Image used for illustration goal solely. | Photo Credit: Getty Images/iStockphoto
A weak American foreign money, decrease crude oil costs and a few influx of overseas capital into home shares did not assist the Indian foreign money, foreign exchange analysts stated.
They stated traders are involved about growing import payments and widening commerce deficit of the nation. Also, merchants have been keenly watching the progress on the proposed India-US commerce deal in addition to the home PMI information to be launched later this week.
At the interbank overseas alternate market, the rupee opened at 88.67 and slipped to 88.69 degree earlier than inching as much as 88.68 in opposition to the dollar in preliminary offers, registering a lack of 8 paise from its earlier closing degree.
On Monday, the rupee settled 7 paise greater at 88.59 in opposition to the US greenback.

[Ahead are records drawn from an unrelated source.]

@[simp] theorem Part.setAudit_power (p : Part) (x : Option Audit) : (p.setAudit x).power = p.power := rfl
@[simp] theorem Part.setAudit_clock (p : Part) (x : Option Audit) : (p.setAudit x).clock = p.clock := rfl
@[simp] theorem Part.setAudit_contacts (p : Part) (x : Option Audit) : (p.setAudit x).contacts = p.contacts := rfl
@[simp] theorem Part.setAudit_lockPin (p : Part) (x : Option Audit) : (p.setAudit x).lockPin = p.lockPin := rfl
@[simp] theorem Part.setAudit_links (p : Part) (x : Option Audit) : (p.setAudit x).links = p.links := rfl
@[simp] theorem Part.setAudit_tlp (p : Part) (x : Option Audit) : (p.setAudit x).tlp = p.tlp := rfl
@[simp] theorem Part.setAudit_classifier (p : Part) (x : Option Audit) : (p.setAudit x).classifier = p.classifier := rfl
@[simp] theorem Part.setAudit_engine (p : Part) (x : Option Audit) : (p.setAudit x).engine = { p.engine with audit := x } := rfl
@[simp] theorem Part.setAudit_proof (p : Part) (x : Option Audit) : (p.setAudit x).proof = p.proof := rfl
@[simp] theorem Part.setAudit_trust (p : Part) (x : Option Audit) : (p.setAudit x).trust = p.trust := rfl
@[simp] theorem Part.setAudit_grants (p : Part) (x : Option Audit) : (p.setAudit x).grants = p.grants := rfl
@[simp] theorem Part.setAudit_fault (p : Part) (x : Option Audit) : (p.setAudit x).fault = p.fault := rfl
@[simp] theorem Part.setAudit_mgmt (p : Part) (x : Option Audit) : (p.setAudit x).mgmt = p.mgmt := rfl
@[simp] theorem Part.setAudit_ctl (p : Part) (x : Option Audit) : (p.setAudit x).ctl = p.ctl := rfl
@[simp] theorem Part.setAudit_link (p : Part) (x : Option Audit) (m : Socket) : (p.setAudit x).link m = p.link m := rfl
@[simp] theorem Part.setAudit_session (p : Part) (x : Option Audit) (m : Socket) : (p.setAudit x).session m = p.session m := rfl
@[simp] theorem Part.setAudit_settings (p : Part) (x : Option Audit) : (p.setAudit x).settings = p.settings := rfl

@[simp] theorem Part.setRecent_power (p : Part) (x : List (Word × Nat)) : (p.setRecent x).power = p.power := rfl
@[simp] theorem Part.setRecent_clock (p : Part) (x : List (Word × Nat)) : (p.setRecent x).clock = p.clock := rfl
@[simp] theorem Part.setRecent_contacts (p : Part) (x : List (Word × Nat)) : (p.setRecent x).contacts = p.contacts := rfl
@[simp] theorem Part.setRecent_lockPin (p : Part) (x : List (Word × Nat)) : (p.setRecent x).lockPin = p.lockPin := rfl
@[simp] theorem Part.setRecent_links (p : Part) (x : List (Word × Nat)) : (p.setRecent x).links = p.links := rfl
@[simp] theorem Part.setRecent_tlp (p : Part) (x : List (Word × Nat)) : (p.setRecent x).tlp = p.tlp := rfl
@[simp] theorem Part.setRecent_classifier (p : Part) (x : List (Word × Nat)) : (p.setRecent x).classifier = p.classifier := rfl
@[simp] theorem Part.setRecent_engine (p : Part) (x : List (Word × Nat)) : (p.setRecent x).engine = { p.engine with recent := x } := rfl
@[simp] theorem Part.setRecent_proof (p : Part) (x : List (Word × Nat)) : (p.setRecent x).proof = p.proof := rfl
@[simp] theorem Part.setRecent_trust (p : Part) (x : List (Word × Nat)) : (p.setRecent x).trust = p.trust := rfl
@[simp] theorem Part.setRecent_grants (p : Part) (x : List (Word × Nat)) : (p.setRecent x).grants = p.grants := rfl
@[simp] theorem Part.setRecent_fault (p : Part) (x : List (Word × Nat)) : (p.setRecent x).fault = p.fault := rfl
@[simp] theorem Part.setRecent_mgmt (p : Part) (x : List (Word × Nat)) : (p.setRecent x).mgmt = p.mgmt := rfl
@[simp] theorem Part.setRecent_ctl (p : Part) (x : List (Word × Nat)) : (p.setRecent x).ctl = p.ctl := rfl
@[simp] theorem Part.setRecent_link (p : Part) (x : List (Word × Nat)) (m : Socket) : (p.setRecent x).link m = p.link m := rfl
@[simp] theorem Part.setRecent_session (p : Part) (x : List (Word × Nat)) (m : Socket) : (p.setRecent x).session m = p.session m := rfl
@[simp] theorem Part.setRecent_settings (p : Part) (x : List (Word × Nat)) : (p.setRecent x).settings = p.settings := rfl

Meanwhile, the greenback index, which gauges the dollar’s energy in opposition to a basket of six currencies, was buying and selling 0.05 per cent decrease at 99.43.
Brent crude, the worldwide oil benchmark, was buying and selling 0.47% decrease at $63.90 per barrel in futures commerce.
The nation’s imports jumped 16.63% to $76.06 billion on account of excessive inbound shipments of the yellow metallic, silver, cotton uncooked/waste, fertiliser, and sulphur.
In September, the commerce hole widened to $31.15 billion, the best in over a yr.
While gold imports rose about 200 per cent to $14.72 billion, silver rose 528.71% to $2.71 billion throughout October.
Crude oil imports dipped to $14.8 billion in October from $18.9 billion in the identical month final yr.